> _Material to process_
-- ==== Sys2Proof/Laws/State.lean ====
section
/-! SUPPORT. What each named update of the state writes and what it leaves, one lemma per field. -/

namespace Sys2Proof.Machine

@[simp] theorem setStatus_cfg (st : Status) (info : StatusInfo) (s : State) : (setStatus st info s).cfg = s.cfg := rfl
@[simp] theorem setStatus_draw (st : Status) (info : StatusInfo) (s : State) : (setStatus st info s).draw = s.draw := rfl
@[simp] theorem setStatus_fb (st : Status) (info : StatusInfo) (s : State) : (setStatus st info s).fb = s.fb := rfl
@[simp] theorem setStatus_font (st : Status) (info : StatusInfo) (s : State) : (setStatus st info s).font = s.font := rfl
@[simp] theorem setStatus_fsm (st : Status) (info : StatusInfo) (s : State) : (setStatus st info s).fsm = s.fsm := rfl
@[simp] theorem setStatus_scroll (st : Status) (info : StatusInfo) (s : State) : (setStatus st info s).scroll = s.scroll := rfl
@[simp] theorem setStatus_fault (st : Status) (info : StatusInfo) (s : State) : (setStatus st info s).fault = s.fault := rfl
@[simp] theorem setStatus_status (st : Status) (info : StatusInfo) (s : State) : (setStatus st info s).status = st := rfl
@[simp] theorem setStatus_statusInfo (st : Status) (info : StatusInfo) (s : State) : (setStatus st info s).statusInfo = info := rfl
@[simp] theorem setStatus_statusValid (st : Status) (info : StatusInfo) (s : State) : (setStatus st info s).statusValid = true := rfl
@[simp] theorem setStatus_seq (st : Status) (info : StatusInfo) (s : State) : (setStatus st info s).seq = s.seq := rfl
@[simp] theorem setStatus_busy (st : Status) (info : StatusInfo) (s : State) : (setStatus st info s).busy = s.busy := rfl
@[simp] theorem setStatus_tlog (st : Status) (info : StatusInfo) (s : State) : (setStatus st info s).tlog = s.tlog := rfl
@[simp] theorem setStatus_faults (st : Status) (info : StatusInfo) (s : State) : (setStatus st info s).faults = s.faults := rfl
@[simp] theorem setStatus_refused (st : Status) (info : StatusInfo) (s : State) : (setStatus st info s).refused = s.refused := rfl
@[simp] theorem setStatus_op (st : Status) (info : StatusInfo) (s : State) : (setStatus st info s).op = s.op := rfl
@[simp] theorem setStatus_txq (st : Status) (info : StatusInfo) (s : State) : (setStatus st info s).txq = s.txq := rfl
@[simp] theorem setStatus_answers (st : Status) (info : StatusInfo) (s : State) : (setStatus st info s).answers = s.answers := rfl
@[simp] theorem setStatus_requests (st : Status) (info : StatusInfo) (s : State) : (setStatus st info s).requests = s.requests := rfl

@[simp] theorem refuse_cfg (r : RefuseReason) (s : State) : (refuse r s).cfg = s.cfg := rfl
@[simp] theorem refuse_draw (r : RefuseReason) (s : State) : (refuse r s).draw = s.draw := rfl
@[simp] theorem refuse_fb (r : RefuseReason) (s : State) : (refuse r s).fb = s.fb := rfl
@[simp] theorem refuse_font (r : RefuseReason) (s : State) : (refuse r s).font = s.font := rfl
@[simp] theorem refuse_fsm (r : RefuseReason) (s : State) : (refuse r s).fsm = s.fsm := rfl
@[simp] theorem refuse_scroll (r : RefuseReason) (s : State) : (refuse r s).scroll = s.scroll := rfl
@[simp] theorem refuse_fault (r : RefuseReason) (s : State) : (refuse r s).fault = s.fault := rfl
@[simp] theorem refuse_status (r : RefuseReason) (s : State) : (refuse r s).status = s.status := rfl
@[simp] theorem refuse_statusInfo (r : RefuseReason) (s : State) : (refuse r s).statusInfo = s.statusInfo := rfl
@[simp] theorem refuse_statusValid (r : RefuseReason) (s : State) : (refuse r s).statusValid = s.statusValid := rfl
@[simp] theorem refuse_seq (r : RefuseReason) (s : State) : (refuse r s).seq = s.seq := rfl
@[simp] theorem refuse_busy (r : RefuseReason) (s : State) : (refuse r s).busy = s.busy := rfl
@[simp] theorem refuse_tlog (r : RefuseReason) (s : State) : (refuse r s).tlog = s.tlog := rfl
@[simp] theorem refuse_faults (r : RefuseReason) (s : State) : (refuse r s).faults = s.faults := rfl
@[simp] theorem refuse_refused (r : RefuseReason) (s : State) : (refuse r s).refused = some r := rfl
@[simp] theorem refuse_op (r : RefuseReason) (s : State) : (refuse r s).op = s.op := rfl
@[simp] theorem refuse_txq (r : RefuseReason) (s : State) : (refuse r s).txq = s.txq := rfl
@[simp] theorem refuse_answers (r : RefuseReason) (s : State) : (refuse r s).answers = s.answers := rfl
@[simp] theorem refuse_requests (r : RefuseReason) (s : State) : (refuse r s).requests = s.requests := rfl

@[simp] theorem markFault_cfg (r : FaultReason) (s : State) : (markFault r s).cfg = s.cfg := rfl
@[simp] theorem markFault_draw (r : FaultReason) (s : State) : (markFault r s).draw = s.draw := rfl
@[simp] theorem markFault_fb (r : FaultReason) (s : State) : (markFault r s).fb = s.fb := rfl
@[simp] theorem markFault_font (r : FaultReason) (s : State) : (markFault r s).font = s.font := rfl
@[simp] theorem markFault_fsm (r : FaultReason) (s : State) : (markFault r s).fsm = s.fsm := rfl
@[simp] theorem markFault_scroll (r : FaultReason) (s : State) : (markFault r s).scroll = s.scroll := rfl
@[simp] theorem markFault_fault (r : FaultReason) (s : State) : (markFault r s).fault = s.fault := rfl
@[simp] theorem markFault_status (r : FaultReason) (s : State) : (markFault r s).status = s.status := rfl
@[simp] theorem markFault_statusInfo (r : FaultReason) (s : State) : (markFault r s).statusInfo = s.statusInfo := rfl
@[simp] theorem markFault_statusValid (r : FaultReason) (s : State) : (markFault r s).statusValid = s.statusValid := rfl
@[simp] theorem markFault_seq (r : FaultReason) (s : State) : (markFault r s).seq = s.seq := rfl
@[simp] theorem markFault_busy (r : FaultReason) (s : State) : (markFault r s).busy = s.busy := rfl
@[simp] theorem markFault_tlog (r : FaultReason) (s : State) : (markFault r s).tlog = s.tlog := rfl
@[simp] theorem markFault_faults (r : FaultReason) (s : State) : (markFault r s).faults = if r ∈ s.faults then s.faults else s.faults ++ [r] := rfl
@[simp] theorem markFault_refused (r : FaultReason) (s : State) : (markFault r s).refused = s.refused := rfl
@[simp] theorem markFault_op (r : FaultReason) (s : State) : (markFault r s).op = s.op := rfl
@[simp] theorem markFault_txq (r : FaultReason) (s : State) : (markFault r s).txq = s.txq := rfl
@[simp] theorem markFault_answers (r : FaultReason) (s : State) : (markFault r s).answers = s.answers := rfl
@[simp] theorem markFault_requests (r : FaultReason) (s : State) : (markFault r s).requests = s.requests := rfl

@[simp] theorem clearFb_cfg (s : State) : (clearFb s).cfg = s.cfg := rfl
@[simp] theorem clearFb_draw (s : State) : (clearFb s).draw = s.draw := rfl
@[simp] theorem clearFb_fb (s : State) : (clearFb s).fb = Memory.clear s.fb (fbSize s.cfg) := rfl
@[simp] theorem clearFb_font (s : State) : (clearFb s).font = s.font := rfl
@[simp] theorem clearFb_fsm (s : State) : (clearFb s).fsm = s.fsm := rfl
@[simp] theorem clearFb_scroll (s : State) : (clearFb s).scroll = s.scroll := rfl
@[simp] theorem clearFb_fault (s : State) : (clearFb s).fault = s.fault := rfl
@[simp] theorem clearFb_status (s : State) : (clearFb s).status = s.status := rfl
@[simp] theorem clearFb_statusInfo (s : State) : (clearFb s).statusInfo = s.statusInfo := rfl
@[simp] theorem clearFb_statusValid (s : State) : (clearFb s).statusValid = s.statusValid := rfl
@[simp] theorem clearFb_seq (s : State) : (clearFb s).seq = s.seq := rfl
@[simp] theorem clearFb_busy (s : State) : (clearFb s).busy = s.busy := rfl
@[simp] theorem clearFb_tlog (s : State) : (clearFb s).tlog = s.tlog := rfl
@[simp] theorem clearFb_faults (s : State) : (clearFb s).faults = s.faults := rfl
@[simp] theorem clearFb_refused (s : State) : (clearFb s).refused = s.refused := rfl
@[simp] theorem clearFb_op (s : State) : (clearFb s).op = s.op := rfl
@[simp] theorem clearFb_txq (s : State) : (clearFb s).txq = s.txq := rfl
@[simp] theorem clearFb_answers (s : State) : (clearFb s).answers = s.answers := rfl
@[simp] theorem clearFb_requests (s : State) : (clearFb s).requests = s.requests := rfl

@[simp] theorem handOver_cfg (bytes : List Byte) (s : State) : (handOver bytes s).cfg = s.cfg := rfl
@[simp] theorem handOver_draw (bytes : List Byte) (s : State) : (handOver bytes s).draw = s.draw := rfl
@[simp] theorem handOver_fb (bytes : List Byte) (s : State) : (handOver bytes s).fb = s.fb := rfl
@[simp] theorem handOver_font (bytes : List Byte) (s : State) : (handOver bytes s).font = s.font := rfl
@[simp] theorem handOver_fsm (bytes : List Byte) (s : State) : (handOver bytes s).fsm = s.fsm := rfl
@[simp] theorem handOver_scroll (bytes : List Byte) (s : State) : (handOver bytes s).scroll = s.scroll := rfl
@[simp] theorem handOver_fault (bytes : List Byte) (s : State) : (handOver bytes s).fault = s.fault := rfl
@[simp] theorem handOver_status (bytes : List Byte) (s : State) : (handOver bytes s).status = s.status := rfl
@[simp] theorem handOver_statusInfo (bytes : List Byte) (s : State) : (handOver bytes s).statusInfo = s.statusInfo := rfl
@[simp] theorem handOver_statusValid (bytes : List Byte) (s : State) : (handOver bytes s).statusValid = s.statusValid := rfl
@[simp] theorem handOver_seq (bytes : List Byte) (s : State) : (handOver bytes s).seq = s.seq := rfl
@[simp] theorem handOver_busy (bytes : List Byte) (s : State) : (handOver bytes s).busy = true := rfl
@[simp] theorem handOver_tlog (bytes : List Byte) (s : State) : (handOver bytes s).tlog = s.tlog ++ [⟨s.cfg.busId, s.cfg.addr, bytes, .pending⟩] := rfl
@[simp] theorem handOver_faults (bytes : List Byte) (s : State) : (handOver bytes s).faults = s.faults := rfl
@[simp] theorem handOver_refused (bytes : List Byte) (s : State) : (handOver bytes s).refused = s.refused := rfl
@[simp] theorem handOver_op (bytes : List Byte) (s : State) : (handOver bytes s).op = s.op := rfl
@[simp] theorem handOver_txq (bytes : List Byte) (s : State) : (handOver bytes s).txq = s.txq := rfl
@[simp] theorem handOver_answers (bytes : List Byte) (s : State) : (handOver bytes s).answers = s.answers := rfl
@[simp] theorem handOver_requests (bytes : List Byte) (s : State) : (handOver bytes s).requests = s.requests := rfl
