/-- A property that every item keeps, and the end of an operation and its errors with it, a queue keeps. -/
theorem runQueue_keeps (P : State → Prop) (q : List TxItem) (s : State) (hs : P s)
    (hq : ∀ t rest, P t → P { t with txq := rest }) (hi : ∀ it ∈ q, ∀ t, P t → P (runItem it t).state)
    (hd : ∀ t, P t → P (completeOp t)) : P (runQueue q s) := by
  induction q generalizing s with
  | nil => exact hd s hs
  | cons it q ih =>
    have h1 := hi it (by simp) { s with txq := q } (hq s q hs)
    rw [runQueue]
    split <;> rename_i t ht <;> rw [ht] at h1
    · exact ih t h1 fun it' h' => hi it' (by simp [h'])
    · exact h1
    · exact h1

end Sys2Proof.Machine
end

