theorem witness_DecodeOfEncode : wellFormed (.setPixel (-2147483648) 2147483647 true) = true
    ∧ wellFormed (.setStartLine 63) = true ∧ wellFormed (.ctrlData (List.replicate 16 0xFF)) = true := by
  decide

theorem witness_RequestsHaveOneEncoding : decodeRequest [0x13, 0x01] = .ok (.startScroll true) := by
  rfl

theorem witness_CommandsDecodeInAStream : laneOf (.setStartLine 63) = .command := by
  rfl

/-- Every end of the three ranges of R91, and a state. -/
theorem witness_UnassignedOpcodesAreRefused : (0x00#8 : Byte).toNat = 0 ∧ 0x08 ≤ (0x08#8 : Byte).toNat
    ∧ (0x0F#8 : Byte).toNat ≤ 0x0F ∧ 0x15 ≤ (0x15#8 : Byte).toNat ∧ 0x15 ≤ (0xFF#8 : Byte).toNat
    ∧ (asked [0x08, 1]).faults = [] ∧ (asked [0x08, 1]).op = none
    ∧ (asked [0x08, 1]).requests = ⟨0x08#8 :: [1], false⟩ :: []
    ∧ (stepped (asked [0x08, 1])).refused = some .unassignedOpcode := by
  decide

theorem witness_MalformedRequestsAreRefused : assigned 0x01#8 = true
    ∧ (∀ i, wellFormed i = true → requestBytes i ≠ 0x01#8 :: [0x00#8])
    ∧ decodeRequest [0x01#8, 0x00#8] = .error .malformedRequest
    ∧ (stepped (asked [0x01, 0x00])).refused = some .malformedRequest := by
  refine ⟨by decide, fun i hi he => ?_, rfl, by decide⟩
  have hl : laneOf i = .request := by cases i <;> first | rfl | cases he
  have hd := (decodeRequest_iff [0x01#8, 0x00#8] i).mpr ⟨hl, hi, he.symm⟩
  have hx : decodeRequest [0x01#8, 0x00#8] = .error .malformedRequest := rfl
  rw [hx] at hd
  cases hd

theorem witness_StepRunsTheDecodedRequest : (asked [0x14]).faults = [] ∧ (asked [0x14]).op = none
    ∧ (asked [0x14]).requests = ⟨[0x14], false⟩ :: [] ∧ (⟨[0x14], false⟩ : Request).overlaps = false
    ∧ decodeRequest [0x14] = .ok .stopScroll := by
  exact ⟨rfl, rfl, rfl, rfl, rfl⟩

theorem witness_StepRunsTheQueuedCommand : (executing [.cmd .displayOn] []).faults = []
    ∧ (executing [.cmd .displayOn] []).op = some .write
    ∧ (∀ r ∈ (executing [.cmd .displayOn] []).requests.head?, r.overlaps = false)
    ∧ (executing [.cmd .displayOn] []).busy = false
    ∧ (executing [.cmd .displayOn] []).txq = .cmd .displayOn :: [] := by
  decide

theorem witness_StepWaitsOrStops : (block 16 8).faults = [] ∧ (block 16 8).op = none ∧ (block 16 8).requests = []
    ∧ ({ block 16 8 with faults := [.missingFallbackGlyph] } : State).faults = .missingFallbackGlyph :: []
    ∧ ({ midWrite with answers := [] } : State).faults = [] ∧ ({ midWrite with answers := [] } : State).op = some .write
    ∧ (∀ r ∈ ({ midWrite with answers := [] } : State).requests.head?, r.overlaps = false)
    ∧ ({ midWrite with answers := [] } : State).busy = true ∧ ({ midWrite with answers := [] } : State).answers = [] := by
  decide

theorem witness_AnswerCompletesThePendingTransfer : midWrite.faults = [] ∧ midWrite.op = some .write
    ∧ (∀ r ∈ midWrite.requests.head?, r.overlaps = false) ∧ midWrite.busy = true ∧ midWrite.answers = .ok :: []
    ∧ midWrite.tlog = [] ++ [⟨5, 0x3C, [0x00, 0x22], .pending⟩]
    ∧ ({ midWrite with answers := [.err .timeout] } : State).answers = .err .timeout :: [] := by
  decide

/-- A call while a transfer is pending, and one issued into PREPARE, which ends in its own step. -/
theorem witness_ConcurrentCallsAreRefused :
    ({ midWrite with requests := [⟨[0x14], true⟩] } : State).faults = []
    ∧ ({ midWrite with requests := [⟨[0x14], true⟩] } : State).requests = ⟨[0x14], true⟩ :: []
    ∧ (twoCalls).faults = [] ∧ (twoCalls).op = none ∧ (twoCalls).requests = ⟨[0x01], false⟩ :: ⟨[0x14], true⟩ :: []
    ∧ decodeRequest [0x01] = .ok .prepare
    ∧ exec .prepare { twoCalls with requests := ⟨[0x14], true⟩ :: [] }
        = .next (after .prepare { twoCalls with requests := ⟨[0x14], true⟩ :: [] })
    ∧ (after .prepare { twoCalls with requests := ⟨[0x14], true⟩ :: [] }).faults = [] := by
  exact ⟨rfl, rfl, rfl, rfl, rfl, rfl, rfl, rfl⟩

/-- The corners of the panel, and the last bit of the last byte. -/
theorem witness_PixelMapIsABijection : admitted (params 16 8 .perByte) = true ∧ onPanel (params 16 8 .perByte) 0 0 = true
    ∧ onPanel (params 16 8 .perByte) 15 7 = true ∧ 15 < fbSize (params 16 8 .perByte) := by
  decide

theorem witness_PixelPutChangesOneBit : admitted (block 16 8).cfg = true ∧ onPanel (block 16 8).cfg 15 7 = true := by
  decide

/-- On the panel's last pixel, and just past it. -/
theorem witness_SetPixelWritesOnePixel : admitted (block 16 8).cfg = true ∧ onPanel (block 16 8).cfg 15 7 = true
    ∧ ¬ ((0 : Int) ≤ 16 ∧ (16 : Int) < ((block 16 8).cfg.w : Int) ∧ (0 : Int) ≤ 0 ∧ (0 : Int) < ((block 16 8).cfg.h : Int)) := by
  decide

/-- Corners at `W` and `H` (clamped), and one past. -/
theorem witness_DrawLineFillsARectangle : admitted (block 16 8).cfg = true
    ∧ ((0 : Int) ≤ 16 ∧ (0 : Int) ≤ 8 ∧ (16 : Int) ≤ 16 ∧ (8 : Int) ≤ 8 ∧ (16 : Int) ≤ ((block 16 8).cfg.w : Int)
      ∧ (8 : Int) ≤ ((block 16 8).cfg.h : Int))
    ∧ ¬ ((0 : Int) ≤ 0 ∧ (0 : Int) ≤ 0 ∧ (0 : Int) ≤ 17 ∧ (0 : Int) ≤ 8 ∧ (17 : Int) ≤ ((block 16 8).cfg.w : Int)
      ∧ (8 : Int) ≤ ((block 16 8).cfg.h : Int)) := by
  decide

/-- The full panel shifted by one (clamped), and by two (V-D-R22, V-D-R23). -/
theorem witness_DrawRectDrawsItsOutline : admitted (block 16 8).cfg = true
    ∧ ((1 : Int) ≤ 16 ∧ (16 : Int) ≤ ((block 16 8).cfg.w : Int) ∧ (1 : Int) ≤ 8 ∧ (8 : Int) ≤ ((block 16 8).cfg.h : Int)
      ∧ (0 : Int) ≤ 1 ∧ (0 : Int) ≤ 1 ∧ (1 : Int) + 16 - 1 ≤ ((block 16 8).cfg.w : Int)
      ∧ (1 : Int) + 8 - 1 ≤ ((block 16 8).cfg.h : Int))
    ∧ ¬ ((1 : Int) ≤ 16 ∧ (16 : Int) ≤ ((block 16 8).cfg.w : Int) ∧ (1 : Int) ≤ 8 ∧ (8 : Int) ≤ ((block 16 8).cfg.h : Int)
      ∧ (0 : Int) ≤ 2 ∧ (0 : Int) ≤ 1 ∧ (2 : Int) + 16 - 1 ≤ ((block 16 8).cfg.w : Int)
      ∧ (1 : Int) + 8 - 1 ≤ ((block 16 8).cfg.h : Int)) := by
  decide
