/-- What the parts of `roundMag` are: the rounded quotient, its exponent, and the encoding they make. -/
theorem roundMag_parts (num den : Nat) (hd : 0 < den) :
    ∃ s k k' : Nat, roundMag num den = min (s * 2 ^ 23 + k') infMag ∧ k = num / (den * 2 ^ s) ∧
      k ≤ k' ∧ k' ≤ k + 1 ∧ (num = den * 2 ^ s * k → k' = k) ∧ k < 2 ^ 24 ∧
      (s = 0 ∨ 2 ^ 23 ≤ k) ∧ s = Nat.log2 (num / den) - 23 := by
  have hpos : 0 < den * 2 ^ (Nat.log2 (num / den) - 23) := Nat.mul_pos hd (Nat.two_pow_pos _)
  refine ⟨Nat.log2 (num / den) - 23, num / (den * 2 ^ (Nat.log2 (num / den) - 23)), _, rfl, rfl, ?_, ?_, ?_, ?_, ?_, rfl⟩
  · split <;> omega
  · split <;> omega
  · intro hexact
    have hr : num % (den * 2 ^ (Nat.log2 (num / den) - 23)) = 0 :=
      Nat.mod_eq_zero_of_dvd ⟨_, hexact⟩
    rw [if_neg (by rw [hr]; omega)]
  · rw [← Nat.div_div_eq_div_mul, Nat.div_lt_iff_lt_mul (Nat.two_pow_pos _), ← pow_add]
    rcases Nat.eq_zero_or_pos (num / den) with h0 | h0
    · rw [h0]; exact Nat.two_pow_pos _
    · exact lt_of_lt_of_le Nat.lt_log2_self (Nat.pow_le_pow_right (by omega) (by omega))
  · by_cases hs : Nat.log2 (num / den) - 23 = 0
    · exact .inl hs
    · right
      rw [← Nat.div_div_eq_div_mul, Nat.le_div_iff_mul_le (Nat.two_pow_pos _), ← pow_add]
      have h0 : num / den ≠ 0 := by intro h; rw [h] at hs; simp at hs
      exact le_trans (Nat.pow_le_pow_right (by omega) (by omega)) (Nat.log2_self_le h0)

theorem roundMag_le_inf (num den : Nat) : roundMag num den ≤ infMag := Nat.min_le_right _ _

/-- A ratio of at most a representable value rounds to at most that value. -/
theorem roundMag_le {num den e : Nat} (hd : 0 < den) (h : num ≤ magUnits e * den) : roundMag num den ≤ e := by
  obtain ⟨s, k, k', hr, hk, hkk', hk1, hex, hk24, hs, hsl⟩ := roundMag_parts num den hd
  rw [hr]
  refine le_trans (Nat.min_le_left _ _) ?_
  have hds : 0 < den * 2 ^ s := Nat.mul_pos hd (Nat.two_pow_pos _)
  -- a bound on the quotient at the step's own exponent bounds the rounded quotient
  have key : ∀ b : Nat, num ≤ b * (den * 2 ^ s) → k' ≤ b := by
    intro b hb
    have hkb : k ≤ b := by rw [hk]; exact Nat.div_le_of_le_mul (by rw [Nat.mul_comm]; exact hb)
    rcases Nat.lt_or_ge k b with hlt | hge
    · omega
    · have hkeq : k = b := by omega
      have hle : den * 2 ^ s * k ≤ num := by rw [hk]; exact Nat.mul_div_le num _
      have : num = den * 2 ^ s * k := by
        refine le_antisymm ?_ hle
        rw [hkeq, Nat.mul_comm]; exact hb
      rw [hex this]; omega
  rcases Nat.lt_or_ge e (2 ^ 24) with he | he
  · rw [magUnits_small he] at h
    have hq : num / den < 2 ^ 24 := lt_of_le_of_lt (Nat.div_le_of_le_mul (by rw [Nat.mul_comm]; exact h)) he
    have hs0 : s = 0 := by
      rw [hsl]
      rcases Nat.eq_zero_or_pos (num / den) with h0 | h0
      · rw [h0]; simp
      · have : Nat.log2 (num / den) < 24 := (Nat.log2_lt (by omega)).mpr hq
        omega
    subst hs0
    have := key e (by simpa using h)
    omega
  · rw [magUnits_large he] at h
    have he1 : e = e / 2 ^ 23 * 2 ^ 23 + e % 2 ^ 23 := by omega
    have he2 : 2 ≤ e / 2 ^ 23 := by omega
    by_cases hs0 : s = 0
    · subst hs0; omega
    have hq0 : num / den ≠ 0 := by intro h0; rw [h0] at hsl; simp at hsl; omega
    have hqlow : 2 ^ (s + 23) ≤ num / den :=
      le_trans (Nat.pow_le_pow_right (by omega) (by omega)) (Nat.log2_self_le hq0)
    have hqhigh : num / den ≤ (2 ^ 23 + e % 2 ^ 23) * 2 ^ (e / 2 ^ 23 - 1) :=
      Nat.div_le_of_le_mul (by rw [Nat.mul_comm]; exact h)
    have hlt : 2 ^ (s + 23) < 2 ^ (e / 2 ^ 23 + 23) := by
      refine lt_of_le_of_lt hqlow (lt_of_le_of_lt hqhigh ?_)
      calc (2 ^ 23 + e % 2 ^ 23) * 2 ^ (e / 2 ^ 23 - 1)
          < 2 ^ 24 * 2 ^ (e / 2 ^ 23 - 1) :=
            Nat.mul_lt_mul_of_pos_right (by omega) (Nat.two_pow_pos _)
        _ = 2 ^ (e / 2 ^ 23 + 23) := by rw [← pow_add]; congr 1; omega
    have hse : s < e / 2 ^ 23 := by
      have := (Nat.pow_lt_pow_iff_right (by omega : 1 < 2)).mp hlt
      omega
    by_cases hs1 : s = e / 2 ^ 23 - 1
    · have := key (2 ^ 23 + e % 2 ^ 23) (by rw [hs1]; calc
          num ≤ (2 ^ 23 + e % 2 ^ 23) * 2 ^ (e / 2 ^ 23 - 1) * den := h
          _ = (2 ^ 23 + e % 2 ^ 23) * (den * 2 ^ (e / 2 ^ 23 - 1)) := by ring)
      omega
    · omega

/-- A ratio of at least a representable value rounds to at least that value. -/
theorem le_roundMag {num den e : Nat} (hd : 0 < den) (he : e ≤ infMag) (h : magUnits e * den ≤ num) :
    e ≤ roundMag num den := by
  obtain ⟨s, k, k', hr, hk, hkk', hk1, hex, hk24, hs, hsl⟩ := roundMag_parts num den hd
  rw [hr]
  refine le_min ?_ he
  have hds : 0 < den * 2 ^ s := Nat.mul_pos hd (Nat.two_pow_pos _)
  rcases Nat.lt_or_ge e (2 ^ 24) with he | he
  · rw [magUnits_small he] at h
    rcases hs with hs | hs
    · subst hs
      have : e ≤ k := by rw [hk]; exact (Nat.le_div_iff_mul_le hds).mpr (by simpa using h)
      omega
    · by_cases hs0 : s = 0
      · subst hs0
        have : e ≤ k := by rw [hk]; exact (Nat.le_div_iff_mul_le hds).mpr (by simpa using h)
        omega
      · have : 2 ^ 23 ≤ s * 2 ^ 23 := Nat.le_mul_of_pos_left _ (by omega)
        omega
  · rw [magUnits_large he] at h
    have hq : (2 ^ 23 + e % 2 ^ 23) * 2 ^ (e / 2 ^ 23 - 1) ≤ num / den := (Nat.le_div_iff_mul_le hd).mpr h
    have hlow : 2 ^ (e / 2 ^ 23 + 22) ≤ num / den := by
      refine le_trans ?_ hq
      calc 2 ^ (e / 2 ^ 23 + 22) = 2 ^ 23 * 2 ^ (e / 2 ^ 23 - 1) := by rw [← pow_add]; congr 1; omega
        _ ≤ (2 ^ 23 + e % 2 ^ 23) * 2 ^ (e / 2 ^ 23 - 1) := Nat.mul_le_mul_right _ (by omega)
    have hq0 : num / den ≠ 0 := by have := Nat.two_pow_pos (e / 2 ^ 23 + 22); omega
    have hlog : e / 2 ^ 23 + 22 ≤ Nat.log2 (num / den) := (Nat.le_log2 hq0).mpr hlow
    have hse : e / 2 ^ 23 - 1 ≤ s := by omega
    by_cases hs1 : s = e / 2 ^ 23 - 1
    · have : 2 ^ 23 + e % 2 ^ 23 ≤ k := by
        rw [hk, Nat.le_div_iff_mul_le hds, hs1]
        calc (2 ^ 23 + e % 2 ^ 23) * (den * 2 ^ (e / 2 ^ 23 - 1))
            = (2 ^ 23 + e % 2 ^ 23) * 2 ^ (e / 2 ^ 23 - 1) * den := by ring
          _ ≤ num := h
      have : s * 2 ^ 23 = (e / 2 ^ 23) * 2 ^ 23 - 2 ^ 23 := by rw [hs1, Nat.sub_mul]; omega
      omega
    · have hge : e / 2 ^ 23 ≤ s := by omega
      have hk23 : 2 ^ 23 ≤ k := by
        rcases hs with hs | hs
        · omega
        · exact hs
      have : e / 2 ^ 23 * 2 ^ 23 ≤ s * 2 ^ 23 := Nat.mul_le_mul_right _ hge
      omega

> _Task details_
Return every line above in which the string "twoCalls" occurs.

> _Exercise result_
    ∧ (twoCalls).faults = [] ∧ (twoCalls).op = none ∧ (twoCalls).requests = ⟨[0x01], false⟩ :: ⟨[0x14], true⟩ :: []
    ∧ exec .prepare { twoCalls with requests := ⟨[0x14], true⟩ :: [] }
        = .next (after .prepare { twoCalls with requests := ⟨[0x14], true⟩ :: [] })
    ∧ (after .prepare { twoCalls with requests := ⟨[0x14], true⟩ :: [] }).faults = [] := by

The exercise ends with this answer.